Utilisation of the Internet of Things (IoT) during the pandemic crisis
The Internet of Things (“IoT”) market is notoriously hard to get a handle on. It’s a broad term that spans multiple technologies, use cases and segments. In the context of a global coronavirus pandemic, it’s especially hard to make sweeping generalisations, but there are facets of the IoT market that mark it out from other sectors that are seeing significant demand driven contractions.
To get a real sense of the operating environment, it makes sense to take a look at the IoT market in pre-coronavirus times. Analysts have continually forecasted strong headline growth figures. MarketsandMarkets expect the global market to grow from USD 77.3 billion in 2020 to USD 110.6 billion by 2025, at a CAGR of 7.4%. The dominating theme seems to be that the APAC region is ahead of the curve, where the manufacturing centre of gravity is steadily moving eastwards.
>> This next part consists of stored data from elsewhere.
-- ==== Sys2Proof/Machine/Assembler.lean ====
section
/-! DEFINITION. The assembler's view of a command, after its text is split into a mnemonic and operands (R56, R57). -/

namespace Sys2Proof.Machine

/-- The mnemonics (R51, R57). -/
inductive Mnemonic where
  | rel | low | smp | start | stop | sendb | recvb | mack | mnack | wrcmd | rdreg
  | cfg1shot | startconv | rdstat | rdtemp
deriving DecidableEq, Repr

/-- An operand as it is written: a line, a number, or the name of a byte-wide parameter of R6. -/
inductive AsmOperand where
  | line (l : Line)
  | number (n : Nat)
  | cmdConfig
  | cmdStartConv
  | cmdReadTemp
  | oneShotPayload
deriving DecidableEq, Repr

/-- The value of a byte operand: "a number 0 to 255 … or the name of a parameter" (R56). -/
def AsmOperand.byte? (p : Params) : AsmOperand → Option Byte
  | .line _ => none
  | .number n => if n < 256 then some (BitVec.ofNat 8 n) else none
  | .cmdConfig => some p.cmdConfig
  | .cmdStartConv => some p.cmdStartConv
  | .cmdReadTemp => some p.cmdReadTemp
  | .oneShotPayload => some p.oneShotPayload

/-- The line of a line operand. -/
def AsmOperand.line? : AsmOperand → Option Line
  | .line l => some l
  | .number _ => none
  | .cmdConfig => none
  | .cmdStartConv => none
  | .cmdReadTemp => none
  | .oneShotPayload => none

/-- The count of `RDREG`: written 1 or 2 (R56). -/
def AsmOperand.count? : AsmOperand → Option Nat
  | .number n => if n = 1 ∨ n = 2 then some n else none
  | .line _ => none
  | .cmdConfig => none
  | .cmdStartConv => none
  | .cmdReadTemp => none
  | .oneShotPayload => none

/-- Exactly one operand. -/
def oneOperand {α : Type} (f : AsmOperand → Option α) : List AsmOperand → Option α
  | [x] => f x
  | _ => none

/-- The command a line of assembler stands for (R56): `payload` may be omitted, as 0, when the code is not `CMD_CONFIG`. -/
def parseCommand (p : Params) (m : Mnemonic) (ops : List AsmOperand) : Option Instr :=
  match m with
  | .rel => (oneOperand AsmOperand.line? ops).map .rel
  | .low => (oneOperand AsmOperand.line? ops).map .low
  | .smp => (oneOperand AsmOperand.line? ops).map .smp
  | .start => if ops = [] then some .start else none
  | .stop => if ops = [] then some .stop else none
  | .sendb => (oneOperand (AsmOperand.byte? p) ops).map .sendb
  | .recvb => if ops = [] then some .recvb else none
  | .mack => if ops = [] then some .mack else none
  | .mnack => if ops = [] then some .mnack else none
  | .wrcmd =>
    match ops with
    | [c, d] => (c.byte? p).bind fun code => (d.byte? p).map fun payload => .wrcmd code payload
    | [c] => (c.byte? p).bind fun code => if code = p.cmdConfig then none else some (.wrcmd code 0#8)
    | _ => none
  | .rdreg =>
    match ops with
    | [c, n] => (c.byte? p).bind fun code => n.count?.map fun k => .rdreg code k
    | _ => none
  | .cfg1shot => if ops = [] then some .cfg1shot else none
  | .startconv => if ops = [] then some .startconv else none
  | .rdstat => if ops = [] then some .rdstat else none
  | .rdtemp => if ops = [] then some .rdtemp else none

/-- The word a line of assembler assembles to (R56, R57). -/
def assemble (p : Params) (m : Mnemonic) (ops : List AsmOperand) : Option CmdWord :=
  (parseCommand p m ops).map (encode p)

end Sys2Proof.Machine
end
Even so, US and European markets are buoyant.
In the UK for example, OMR have predicted the IoT market to grow by up to 21.8% by 2025. Headline growth looks pretty healthy, but the broad church of IoT (hardware, network services, and the data-driven managed services that are generated by the connection of devices), obscures more nuanced trends. Growth is being driven by the digitization of the banking and insurance sectors, and growth in consumer devices, but industrial take up of IoT technologies is still surprisingly low versus more technologically advanced Asian counterparts.
Business application of IoT
Christian Leiva Beltran, Head of IoT solutions at RS Components, a global supplier of industrial components and tools, has first-hand experience of operating in the market. He cites security concerns and a prevailing “wired and on-site server” approach to industrial infrastructure being the main barriers to wide scale adoption. The vision of smart factories and networked logistics he presents is compelling, but he is clear that we are a long way off this sort of mass adoption. “There would need to be significant alignment across the value chain for this to be possible” he says.
The use cases are certainly out there - PwC for example have identified multiple segments where IoT utilisation could drive significant operational efficiencies, but the last few years can be characterised by a frustrating proof-of-concept phase, when it comes to the business application of IoT technologies.
Things might well be changing following the advent of the coronavirus pandemic, though. Christian is pragmatic about the scale of the pandemic effect, but he does see the landscape developing. “We think that the coronavirus pandemic will push manufacturers in the direction of IoT adoption” he says. He cites pre-existing clients who have been able to adjust to the realities of social distancing with less disruption to their industrial operations.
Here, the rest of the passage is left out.